So why is it even something to talk about - and how does that relate to "Agile" ways of working?


Let's explore this one from a quality perspective.


The Paradigms

No-Code: Configure and Go

"No Code" solutions are especially appealing to organizations that have no IT department and are looking for something that someone without IT knowledge can configure in a way that's immediately useful.

An early implementation of no-code platforms will typically not even include a staging environment where people try out things. Many times, changes are immediately live, on a productive system. That's great for small organizations who know exactly what they're doing because it absolutely minimizes effort and maximizes speed.
It turns into a nightmare when someone, somehow, by pure accident, managed to delete the "Order" object and now you're happy-hunting for a couple thousand unprocessed orders that your angry customers are complaining about - with no way to remedy the system.

And it turns into an even worse nightmare when the system doesn't do what it's supposed to do, and you've got a chance smaller than hell freezing over of figuring out why the black box does what it actually does instead of what it's supposed to do.

When introducing Quality Assurance on a No-Code platform, organizations are often stuck using third-party testing software that uses slow, flaky, difficult-to-maintain, expensive UI-based tests which will eventually get in the way of high speed adaptability. Clean Code practices applied to testing are usually a rare find in such an environment.
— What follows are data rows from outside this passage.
-- ==== Sys2Proof/Machine/MemOps.lean ====
section
/-! DEFINITION. Rows 0x7 and 0x8: loads, stores, MX transfers, cache control, fences and atomics
(R132, R248 to R258, R361). -/

namespace Sys2Proof.Machine

/-! ### Addresses and values -/

/-- The bytes of a data type (R250). -/
def dtBytes : DType → Nat
  | .n8 => 1 | .i8 => 1 | .n16 => 2 | .i16 => 2 | .w32 => 4 | .w64 => 8 | .b128 => 16

/-- The registers of a data type. -/
def dtRegs : DType → Nat
  | .w64 => 2 | .b128 => 4 | _ => 1

/-- R94: a lane's global address. -/
def Env.globalAddr (e : Env) (a : Reg) (off : BitVec 12) (lane : Nat) : Nat := (rget64 e.b e.g lane a + off.signExtend 64).toNat

/-- R94: a lane's scratchpad or private offset. -/
def Env.localAddr (e : Env) (a : Reg) (off : BitVec 12) (lane : Nat) : Nat := (rget e.b e.g lane a + off.signExtend 32).toNat

/-- The pieces of a global access of `n` bytes in each lane. -/
def Env.globalPieces (e : Env) (a : Reg) (off : BitVec 12) (n : Nat) (act : LaneMask) : List Piece :=
  (lanesOf act).map fun l => let x := e.globalAddr a off l; { pos := 2, lane := l, shown := x, va := x, n := n, idx := 0 }

/-- The pieces of a scratchpad access. -/
def Env.scratchPieces (e : Env) (a : Reg) (off : BitVec 12) (n : Nat) (act : LaneMask) : List Piece :=
  (lanesOf act).map fun l => let x := e.localAddr a off l; { pos := 2, lane := l, shown := x, va := x, n := n, idx := 0 }

/-- R104: the global address of a private offset's byte. -/
def privAddr (b : Block) (g : Group) (lane o : Nat) : Nat :=
  (b.priv.toNat + g.gid * b.width * b.kernel.priv + 4 * (o / 4 * b.width + lane) + o % 4) % 2 ^ 56

/-- R104: the pieces of a private access: its words, each at its own address. -/
def Env.privPieces (e : Env) (a : Reg) (off : BitVec 12) (n : Nat) (act : LaneMask) : List Piece :=
  (lanesOf act).flatMap fun l =>
    let o := e.localAddr a off l
    (List.range (ceilDiv n 4)).map fun i =>
      let x := privAddr e.b e.g l (o + 4 * i)
      { pos := 2, lane := l, shown := x, va := x, n := min n 4, idx := 4 * i }

/-- R372: alignment, then the private limit, made on the offset. -/
def Env.privCheck (e : Env) (a : Reg) (off : BitVec 12) (n : Nat) (act : LaneMask) : Option Raised :=
  let ps := (lanesOf act).map fun l => (l, e.localAddr a off l)
  let at_ := fun (p : Nat × Nat) => ({ pos := 2, lane := p.1, shown := p.2, va := p.2, n := n, idx := 0 } : Piece)
  (pick 0x22 (ps.map fun (p : Nat × Nat) => (at_ p, if p.2 % n == 0 then none else some (0x22, 0)))).or
    (pick 0x23 (ps.map fun (p : Nat × Nat) => (at_ p, if e.b.kernel.priv < p.2 + n then some (0x23, e.b.kernel.priv) else none)))

/-- The number a store's lane supplies: the low bytes of B, of a pair or of four registers (R250). -/
def Env.storeValue (e : Env) (t : DType) (b : Opnd) (lane : Nat) : Nat :=
  match t, b.src with
  | .w64, .reg r => (rget64 e.b e.g lane r).toNat
  | .b128, .reg r => (List.range 4).foldl (fun n i => n + (rget e.b e.g lane (regUp r i)).toNat * 2 ^ (32 * i)) 0
  | _, .reg r => (rget e.b e.g lane r).toNat
  | _, _ => 0

/-- The space a placed piece lies in. -/
def Placed.space (priv : Bool) (a : Placed) : Space := if inRegs a.x.pa then .regs else if priv then .priv else .global

/-! ### The accesses of an instruction -/

/-- The access of one piece of a load. -/
def loadAcc (priv : Bool) (d : Reg) (t : DType) (a : Placed) : Acc :=
  let part := decide (a.p.n < dtBytes t)
  { space := a.space priv, lanes := maskOf [a.p.lane]
    body := .load a.p.lane (if part then regUp d (a.p.idx / 4) else d) (if part then .w32 else t) a.bytes }

/-- R127: the pieces whose bytes stay: for each address, those of the highest lane. -/
def lastPieces : List (Nat × Nat × Nat) → List (Nat × Nat × Nat)
  | [] => []
  | x :: xs => if xs.any fun y => y.2.1 == x.2.1 then lastPieces xs else x :: lastPieces xs

/-- The stores of some pieces of one size, each with its lane, address and value: one access for each line, or
for each register of register space. -/
def storeAccs (sp : Space) (n : Nat) (ws : List (Nat × Nat × Nat)) : List Acc :=
  let kept := lastPieces ws
  if sp == .regs then kept.map fun w => { space := sp, lanes := maskOf [w.1], body := .store (bytesAt w.2.1 n w.2.2) }
  else (nub (kept.map fun w => lineOf w.2.1)).map fun ln =>
    { space := sp
      lanes := maskOf ((ws.filter fun w => lineOf w.2.1 == ln).map (·.1))
      body := .store ((kept.filter fun w => lineOf w.2.1 == ln).flatMap fun w => bytesAt w.2.1 n w.2.2) }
Low-Code: Configure and Customize

"Low Code" solutions are especially appealing to managers who are out to deliver standardized software to their organization fast. Many of these systems bring huge chunks of standard capability out-of-the box and "only need customization where your organization doesn't do what everyone else does."

That sounds appealing and is a common route in many organization, who often find out only years after the initial introduction that "you can't sustain your market position by doing what everyone else does" - your business does require a lot of customization to stand out in the market, and the platform often doesn't accommodate for that. 
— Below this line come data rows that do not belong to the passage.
-- ==== Sys2Proof/Machine/Traps.lean ====
section
/-! DEFINITION. The events of traps and faults: the start and the end of a handler run, the freeze of a
drained group, and the driver's commands to frozen masters (R53, R215, R339 to R349). -/

namespace Sys2Proof.Machine

/-! ### Handler runs (R340, R341, R343) -/

/-- R349: the stop was raised by an issue of this cycle, which other fragments may still join. -/
def stopFresh (s : State) (bid gid : Nat) (x : Stop) : Bool := s.issued.any fun m => m.who == { bid := bid, gid := gid, fid := x.fid }

/-- A group of a resident block that has stopped and drained (R340 step 1). -/
def drainedStop (s : State) (bid gid : Nat) : Option (Block × Group × Stop) :=
  match s.group? bid gid with
  | none => none
  | some (b, g) =>
    match g.stop with
    | none => none
    | some x => if b.resident && groupDrained s bid g && !stopFresh s bid gid x then some (b, g, x) else none

/-- `TRAP_HANDLER_START` (R340, R342): the trap image goes to an address the device chooses in the arena. -/
def execTrapHandlerStart (bid gid : Nat) (image : W64) (s : State) : Out :=
  match drainedStop s bid gid with
  | none => .fault .notEnabled
  | some (b, g, x) =>
    if classOf x.ev.cause == 0 && !b.saving && (trapCase s b g (some image)).isNone &&
        arenaFits s b.ctx image.toNat (imgSize b.width g.base) then
      .next (enterHandler s b g x image)
    else .fault .notEnabled

/-- R215, R341: the handler run is over. -/
def handlerOver (s : State) (bid : Nat) (g : Group) : Bool :=
  g.frags.isEmpty && g.flags.isEmpty && g.stop.isNone && g.frozen.isNone && (s.opsOf bid g.gid).all (·.aside)

/-- `HANDLER_RUN_END` (R341, R343, R344). -/
def execHandlerRunEnd (bid gid : Nat) (s : State) : Out :=
  match s.group? bid gid with
  | none => .fault .notEnabled
  | some (b, g) =>
    match g.handler with
    | none => .fault .notEnabled
    | some h =>
      if b.resident && !b.saving && handlerOver s bid g then
        .next (barrierCheckOf (settleGroup (leaveHandler s b g h) bid gid) bid)
      else .fault .notEnabled

/-! ### Freezing (R340, R345) -/

/-- R345: the image goes to a free stretch of the arena; there is none only where the arena has no room. -/
def imageChoice (s : State) (b : Block) (g : Group) (image : Option W64) : Bool :=
  let n := imgSize b.width g.base
  match image with
  | some a => arenaFits s b.ctx a.toNat n
  | none => !arenaRoom s b.ctx n

/-- The pages whose walks an event reports. -/
def Raised.walks (x : Raised) : List Nat := if x.pages.isEmpty then [x.addr.toNat / 65536] else x.pages

/-- R370: of two instructions that wait on one failed walk, the one that reached its result first, then the one on the
lower mill and stone. -/
def walkBefore (b y : Block) (g h : Group) (x z : Stop) : Bool :=
  x.ev.cause == 0x20 && z.ev.cause == 0x20 && b.ctx == y.ctx && (x.ev.walks.any z.ev.walks.contains) &&
    (decide (z.cycle < x.cycle) || (z.cycle == x.cycle &&
      decide (stoneKey y.mill h.stone < stoneKey b.mill g.stone)))

/-- R370: the record of another group's instruction comes first. -/
def recordWaits (s : State) (b : Block) (g : Group) (x : Stop) : Bool :=
  s.blocks.any fun y => y.resident && y.groups.any fun h => match h.stop with
    | some z => !(y.bid == b.bid && h.gid == g.gid) && walkBefore b y g h x z
    | none => false

/-- `FAULT_FREEZE` (R340, R345 to R348, R370): a fault or breakpoint, or a trap without a usable handler. -/
def execFaultFreeze (bid gid : Nat) (image : Option W64) (s : State) : Out :=
  match drainedStop s bid gid with
  | none => .fault .notEnabled
  | some (b, g, x) =>
    if !imageChoice s b g image || recordWaits s b g x then .fault .notEnabled
    else if classOf x.ev.cause != 0 then .next (freezeGroup s b g x x.ev image)
    else match trapCase s b g image with
      | none => .fault .notEnabled
      | some k => if b.saving then .fault .notEnabled else .next (freezeGroup s b g x (freezeEvent x (some k)) image)

/-! ### FCMD (R347) -/

/-- The barriers that a command lets complete do so. -/
def barrierSweep (s : State) : State := s.launches.foldl (fun acc l => barrierCheck acc l.id) s

/-- A write of a command and a sequence number to FCMD through the privileged view. -/
def writeFcmd (s : State) (ctx : Nat) (seq : BitVec 16) (code : Nat) : Out :=
  if 1024 ≤ ctx then .fault .notEnabled
  else .next (barrierSweep (pageWrite s true ctx oFCMD (packFields [(16, 4, code), (0, 16, seq.toNat)])))

/-- `FCMD_RETRY` (R347). -/
def execFcmdRetry (ctx : Nat) (seq : BitVec 16) (s : State) : Out := writeFcmd s ctx seq 1

/-- `FCMD_SKIP` (R347). -/
def execFcmdSkip (ctx : Nat) (seq : BitVec 16) (s : State) : Out := writeFcmd s ctx seq 2

/-- `FCMD_KILL` (R347). -/
def execFcmdKill (ctx : Nat) (seq : BitVec 16) (s : State) : Out := writeFcmd s ctx seq 3

end Sys2Proof.Machine
end

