-- ==== Sys2Proof/Machine/Expand.lean ====
section
/-! DEFINITION. The expand-unit instructions (R272 to R280, R354, R365). -/

namespace Sys2Proof.Machine

/-- R351, R354: expand-unit misuse in some lanes, by its sub-cause and deal id. -/
def xuMisuse (lanes : LaneMask) (sub deal : Nat) : Raised := mkEv 0x0B sub 0 lanes 0 deal

/-- R400: the stone's expand-unit state carries an error. -/
def Env.xuBroken (e : Env) : Bool := e.s.errs.contains (.xu e.b.bid e.g.stone)

/-- The expansion a group belongs to: the open one, or one that failed and that it has not yet met. -/
def Env.xuMine (e : Env) (bad : Bool) : Option Expansion := e.b.groupXu? e.g.stone e.g.gid bad

/-- R341, R354, R400: the checks every expand-unit instruction makes first, recording some lanes. A handler run cannot
name its group's expand-unit state: it belongs to no expansion there (log entry 63). -/
def Env.xuFirst (e : Env) (lanes : LaneMask) : Option Raised :=
  if e.g.handler.isSome then some (xuMisuse lanes 1 0)
  else if e.xuBroken then some (mkEv 0x60 8 0 lanes)
  else (e.xuMine true).map fun x => xuMisuse lanes 5 x.deal

/-- R354: a group that takes the event of a failed expansion leaves it. -/
def leaveBad (b : Block) (stone gid : Nat) : Block :=
  { b with xus := (b.xus.map fun x =>
      if x.stone == stone && x.bad then x.onSlot gid (fun y => { y with ended := true }) else x).filter fun x => !(x.bad && x.slots.all (·.ended)) }

/-- An expand-unit instruction raises its first event. -/
def raiseXu (e : Env) (ev : Raised) : Out :=
  let s1 := if ev.cause == 0x0B && ev.code == 5 then e.s.onBlock e.b.bid fun b => leaveBad b e.g.stone e.g.gid else e.s
  .next (raise s1 ev)

/-- Another block's expansion is open on the stone (R273). -/
def Env.xuForeign (e : Env) : Bool :=
  e.s.blocks.any fun b => b.bid != e.b.bid && b.mill == e.b.mill && b.resident && (b.openXu? e.g.stone).isSome

/-- The groups of a block on a stone that have not ended (R354). -/
def stoneGroups (b : Block) (stone : Nat) : Nat := (b.groups.filter fun g => g.stone == stone && !g.ended).length

/-- What an `XBEGIN` meets. -/
inductive Begin where
  | misuse (sub : Nat)
  | wait
  | join (x : Expansion)
  | new
  deriving DecidableEq, Repr

/-- R273, R354: an `XBEGIN` against the expansion that is open on its stone. -/
def Env.begin (e : Env) (op : FoldOp) (deal n : Nat) : Begin :=
  let few := decide (stoneGroups e.b e.g.stone < n)
  match e.b.openXu? e.g.stone with
  | none => if e.xuForeign then .wait else if few then .misuse 4 else .new
  | some x =>
    if x.slots.any fun y => y.gid == e.g.gid && !y.ended then .misuse 2
    else if x.deal == deal && (x.n != n || x.op != op) then .misuse 3
    else if x.slots.any fun y => y.gid == e.g.gid then .wait
    else if x.deal != deal || x.complete then .wait
    else if few then .misuse 4
    else .join x

/-- The starts or lengths a group supplies: its lanes of `$exm`; the others supply 0. -/
def Env.supply (e : Env) (r : Reg) : List (Nat × W32) := (lanesOf e.f.exm).map fun l => (l, rget e.b e.g l r)

/-- R273: the group joins an expansion. -/
def joinXu (e : Env) (x : Expansion) (vs vl : Reg) (s : State) : State :=
  s.onBlock e.b.bid fun b => { b with
    xus := (b.xus.filter fun y => !(y.stone == x.stone && !y.bad)) ++ [xuJoin x e.g.gid (e.supply vs) (e.supply vl)] }

/-- R273, R365: an `XBEGIN` waits behind an open expansion: it does not issue and raises nothing. -/
def Env.xbeginWaits (e : Env) (op : FoldOp) (deal n : Nat) : Bool :=
  e.g.handler.isNone && (e.xuMine true).isNone && e.begin op deal n == .wait

/-- `XBEGIN` (R273). -/
def execXbegin (op : FoldOp) (vs vl : Reg) (deal n : Nat) (s : State) : Out :=
  onIss s fun e =>
    if e.xbeginWaits op deal n then stall s
    else match e.onceCheck e.f.exm [(2, vs, 1), (3, vl, 1)] [] with
    | some ev => .next (raise s ev)
    | none =>
      match e.xuFirst e.whole with
      | some ev => raiseXu e ev
      | none =>
        match e.begin op deal n with
        | .misuse sub => .next (raise s (xuMisuse e.whole sub deal))
        | .wait => stall s
        | .join x => .next (retire (joinXu e x vs vl s))
        | .new => .next (retire (joinXu e (xuOpen e.g.stone deal n op) vs vl s))

/-- The open expansion a group belongs to, with its slot, or the event of its checks. -/
def Env.xuSlot (e : Env) (lanes : LaneMask) : Except Raised (Expansion × Nat × XSlot) :=
  match e.xuFirst lanes with
  | some ev => .error ev
  | none =>
    let other := match e.b.openXu? e.g.stone with | some x => x.deal | none => 0
    match e.xuMine false with
    | none => .error (xuMisuse lanes 1 other)
    | some x => match slotOf x.slots e.g.gid 0 with
      | none => .error (xuMisuse lanes 1 x.deal)
      | some p => .ok (x, p.1, p.2)

/-- The block's expansion changed by the issuing group's instruction. -/
def putXu (e : Env) (x : Expansion) (s : State) : State := s.onBlock e.b.bid fun b => b.setXu x

/-- R275: what `XNEXT` writes in the next round. -/
def xnextWrites (e : Env) (x : Expansion) (i : Nat) (y : XSlot) (vi vo : Reg) (pd : Nat) : List RegWrite :=
  let w := e.b.width
  let t := fun l => iterOf x w i y.rounds l
  let owner := fun l => match x.ownerOf (t l) with | some o => BitVec.ofNat 32 o | none => ownerNone
  let own : List RegWrite := (List.range w).map fun l => .owner l (if hasLane e.f.exm l then owner l else ownerNone)
  put32 vi e.f.exm (fun l => x.valueOf (t l)) ++ put32 vo e.f.exm owner ++
    putP pd e.f.exm (fun l => (x.ownerOf (t l)).isSome) ++ own

/-- R275: an `XNEXT` waits for the rest of its deal set. -/
def Env.xnextWaits (e : Env) : Bool := match e.xuSlot e.whole with | .ok (x, _, _) => !x.complete | .error _ => false

/-- `XNEXT` (R275). -/
def execXnext (vi vo : Reg) (pd : Nat) (s : State) : Out :=
  onIss s fun e =>
    if e.xnextWaits then stall s
    else match e.onceCheck 0 [] [(2, vo, 1), (1, vi, 1)] with
    | some ev => .next (raise s ev)
    | none =>
      match e.xuSlot e.whole with
      | .error ev => raiseXu e ev
      | .ok (x, i, y) =>
        let x1 := xuApply (x.onSlot e.g.gid fun y => { y with rounds := y.rounds + 1, resolved := false }) e.b.width
        .next (retireWith (putXu e x1 s) (xnextWrites e x i y vi vo pd))

/-- R276: the active lanes that hold a valid iteration. -/
def xredLanes (g : Group) (act : LaneMask) : LaneMask := maskOf ((lanesOf act).filter fun l => sget ownerNone g.xowner l != ownerNone)

/-- R276, R277: a round's contributions held, and those that may be applied applied. -/
def contribute (x : Expansion) (w gid : Nat) (mask : LaneMask) (vals : List (Nat × W32)) : Expansion :=
  xuApply (x.onSlot gid fun y =>
    { y with resolved := true, heldRound := y.rounds - 1, unapplied := mask, contrib := ssetAll 0 [] vals }) w

/-- R276: an `XRED` waits while contributions of its group's previous round are not applied. -/
def Env.xredWaits (e : Env) : Bool :=
  match e.xuSlot e.whole with | .ok (_, _, y) => y.rounds != 0 && !y.resolved && y.unapplied != 0 | .error _ => false

/-- `XRED` (R276). -/
def execXred (g : Guard) (v : Reg) (s : State) : Out :=
  onIss s fun e =>
    let act := e.active g
    if e.xredWaits then stall s
    else match ((heldCheck e.b e.g (e.recLanes act) [(2, v, 1)]).or (e.guardErr g)).or (e.regErr (xredLanes e.g act) [(2, v, 1)]) with
    | some ev => .next (raise s ev)
    | none =>
      match e.xuSlot (e.recLanes act) with
      | .error ev => raiseXu e ev
      | .ok (x, _, y) =>
        if y.rounds == 0 || y.resolved then .next (raise s (xuMisuse (e.recLanes act) 6 x.deal))
        else
          let m := xredLanes e.g act
          let vals := (lanesOf m).map fun l => (l, rget e.b e.g l v)
          .next (retire (putXu e (contribute x e.b.width e.g.gid m vals) s))

/-- `XEND` (R278). -/
def execXend (fl : FlagSel) (d : Reg) (s : State) : Out :=
  onIss s fun e =>
    if e.flagFull fl then stall s
    else match e.onceCheck 0 [] [(1, d, 1)] with
      | some ev => .next (raise s ev)
      | none =>
        match e.xuSlot e.whole with
        | .error ev => raiseXu e ev
        | .ok (x, _, _) =>
          let own : List RegWrite := (List.range e.b.width).map fun l => .owner l ownerNone
          let s1 := (putXu e (xuLeave x e.b.width e.g.gid) s).regWrites e.b.bid e.g.gid own
          let op : LongOp := { e.op fl [] with fin := .xend e.g.stone d e.f.exm, ext := extUses [(1, d, 1)] }
          .next (launchOp s1 op)

end Sys2Proof.Machine
end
Most vendor solutions don't provide a suite of functional tests for your organization to validate the standard behaviour, which means you often end up creating duplicate or highly similar code in your customization efforts - or use standard functions that don't do what you think they would. Worse yet, many use proprietary languages that make it very difficult to test close to the code. In combination, that makes it extremely hard to test the customization you're building, and even harder to sustainably keep the platform flexible.



Full-Code: Design, Build, Optimize

"Full Code" solutions sound like the most effort and the slowest way of achieving things. But looks can be deceptive, especially to a non-expert, because a modern stack of standard frameworks like Spring, Vue and Bootstrap, can literally make it a matter of minutes for a developer to produce the same kind of results that a low-code or no-code platform configuration would provide, without any of the quality drawbacks of Low-Code or No-Code.
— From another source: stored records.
/-- R127: an instruction stores, in each lane `l` of `act`, the low `n` bytes of `v l` at `pa l`, each byte once, the
highest lane's value where lanes name one address. -/
def StoresLanes (accs : List Acc) (act : LaneMask) (n : Nat) (pa v : Nat → Nat) : Prop :=
  ∀ x y, (x, y) ∈ accs.flatMap Acc.stored ↔ ∃ l ∈ lanesOf act, (∀ m ∈ lanesOf act, l < m → pa m ≠ pa l) ∧
    ∃ k < n, x = pa l + k ∧ y = BitVec.ofNat 8 (v l / 2 ^ (8 * k))

/-- R250: the value a store takes from its source in a lane. -/
def Env.storing (e : Env) (act : LaneMask) (t : DType) (b : Src) (l : Nat) : Nat :=
  match b with
  | .reg r => (match t with
    | .w64 => (rget64 e.b e.g l r).toNat
    | .b128 => (rget64 e.b e.g l r).toNat + 2 ^ 64 * (rget64 e.b e.g l (regUp r 2)).toNat
    | _ => (rget e.b e.g l r).toNat)
  | b => (e.srcVals act (opB .int false b) l).toNat

/-- The registers a store's source names. -/
def storeReads (t : DType) (b : Src) : List RegUse :=
  match b with
  | .reg r => [(3, r, dtRegs t)]
  | .map _ n => [(3, .v n, 1)]
  | _ => []

/-- The state `u` follows an instruction that changed nothing of its own block but fragments. -/
def OwnKept (e : Env) (u : State) : Prop :=
  u.cur = none ∧ ∃ b g f, u.frag? e.i.f = some (b, g, f) ∧ f = e.f.goOn e.i.next e.s.cycle ∧
    { b with groups := e.b.groups } = e.b ∧ { g with frags := e.g.frags } = e.g

/-- The L1 lists each line of a mill once, with offsets inside the line, each dirty byte once. -/
def L1Kept (s : State) : Prop := (s.l1.map fun x => (x.mill, x.line)).Nodup ∧ ∀ x ∈ s.l1, (∀ d ∈ x.dirty, d.1 < 64) ∧ (x.dirty.map (·.1)).Nodup

/-- R257: the atomic serves each active lane once, at its address, with its values. -/
def AtomLanes (accs : List Acc) (op : AtomOp) (w : AtomWidth) (d : Option Reg) (sp : Space) (act : LaneMask) (pa : Nat → Nat) (v : Nat → W64 × W64) : Prop :=
  (∀ a ∈ accs, a.space = sp ∧ ∃ x q ls, a.body = .atom x op w q ls ∧ (q = d ∨ q = none) ∧ (d.all Reg.isVec = true → q = d)) ∧
  ((accs.map fun a => a.touches.headD 0)).Nodup ∧
  ∀ x l y, (∃ a ∈ accs, ∃ q ls, a.body = .atom x op w q ls ∧ (l, y) ∈ ls) ↔ l ∈ lanesOf act ∧ x = pa l ∧ y = v l

/-- The state `u` follows a short instruction that changed its block's scratchpad inside `spans` alone, registers and
predicates as `regs` and `preds` say, and fragments; `P` says what else became of its block and its fragment. -/
def Synced (e : Env) (u : State) (spans : List (Nat × Nat)) (regs : Nat → Reg → Option W32) (preds : Nat → Nat → Option Bool)
    (P : Block → Frag → Prop) : Prop :=
  BlockOnly e u ∧ ∃ b g f, u.frag? e.i.f = some (b, g, f) ∧ P b f ∧
    (∀ a, (∀ p ∈ spans, a < p.1 ∨ p.1 + p.2 ≤ a) → b.sb a = e.b.sb a) ∧
    (∀ l r, r.wf = true → rget b g l r = (regs l r).getD (rget e.b e.g l r)) ∧
    (∀ l k, pget g l k = (preds l k).getD (pget e.g l k)) ∧
    { g with frags := e.g.frags, v := e.g.v, u := e.g.u, p := e.g.p } = e.g ∧
    ∀ gid h, gid ≠ e.i.f.gid → e.b.group? gid = some h → ∃ h', b.group? gid = some h' ∧ { h' with frags := h.frags } = h

/-- The fragment goes on. -/
def Env.goesOn (e : Env) (f : Frag) : Prop := f = e.f.goOn e.i.next e.s.cycle

/-- R362, R371: an offset an operand supplies is aligned and lies in the scratchpad. -/
def Env.inScratch (e : Env) (off n align : Nat) : Prop := off % align = 0 ∧ off + n ≤ e.b.kernel.scratch

/-- R107, R353: the phaser `p` stands at an offset. -/
def Env.phaserIs (e : Env) (off : Nat) (p : Phaser) : Prop :=
  e.inScratch off 16 16 ∧ phaserBad (e.b.sbNat off 16) = false ∧ p = phaserOf (e.b.sbNat off 16)

/-- The phaser of a block at an offset. -/
def Block.phaser (b : Block) (off : Nat) : Phaser := phaserOf (b.sbNat off 16)

/-- R108, R353: the queue header `q` stands at an offset, its ring in the scratchpad and apart from it. -/
def Env.queueIs (e : Env) (off : Nat) (q : QHead) : Prop :=
  e.inScratch off 16 16 ∧ qheadBad (e.b.sbNat off 16) = false ∧ q = qheadOf (e.b.sbNat off 16) ∧ q.cap ≠ 0 ∧
    e.inScratch q.ring (4 * q.cap) 4 ∧ (q.ring + 4 * q.cap ≤ off ∨ off + 16 ≤ q.ring)

/-- No other fragment of the block waits in an instruction of one sort (R264). -/
def Env.firstIn (e : Env) (p : Wait → Bool) : Prop := waitersOf e.b p = []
Your organization has full control over the quality and sustainability of a full-code solution. It depends entirely upon what kind of engineering practices you apply, which technologies you use and which standards for quality you set for yourself.


Quality Control

To sustainably high quality at a rapid pace, you need full quality control:
  • You must be able to quickly validate that a component does what it's supposed to do.
  • You must be able to quickly figure out when something breaks, what it was, why and how.
  • When something breaks, you must be able to control blast radius.
  • You need a systematic way of isolating causes, effects and impact.
The most common approach to maintain these is a CI/CD pipeline that runs a robust test automation in the delivery process. To make it feasible that this control is exercised upon every single change that anyone makes at any point in time, it should not take longer than a few minutes, lest people are tempted to skip it when in a hurry.

The problem with both No-Code and Low-Code solutions is: In many cases, such platforms aren't even built for testability, and that becomes a nightmare for agile development. Instead of running a test where and how it is most efficient to run, you invest a lot of brainpower and time into figuring out how to run the test in a way that fits your technology: You have subjected quality to the technology, instead of the other way around!

In a low-code environment, this can become even more problematic, when custom components start to interfere with standard components in a way that is unknown and uncontrollable in a huge black box.


Non-functional Quality

Although I would not outright suggest to opt for a full-code solution (which potentially is not in the best interests of your organization, and it's entirely implausible without skilled developers), I would like to share a list of non-functional quality attributes that may not be considered when selecting a new system, platform or service.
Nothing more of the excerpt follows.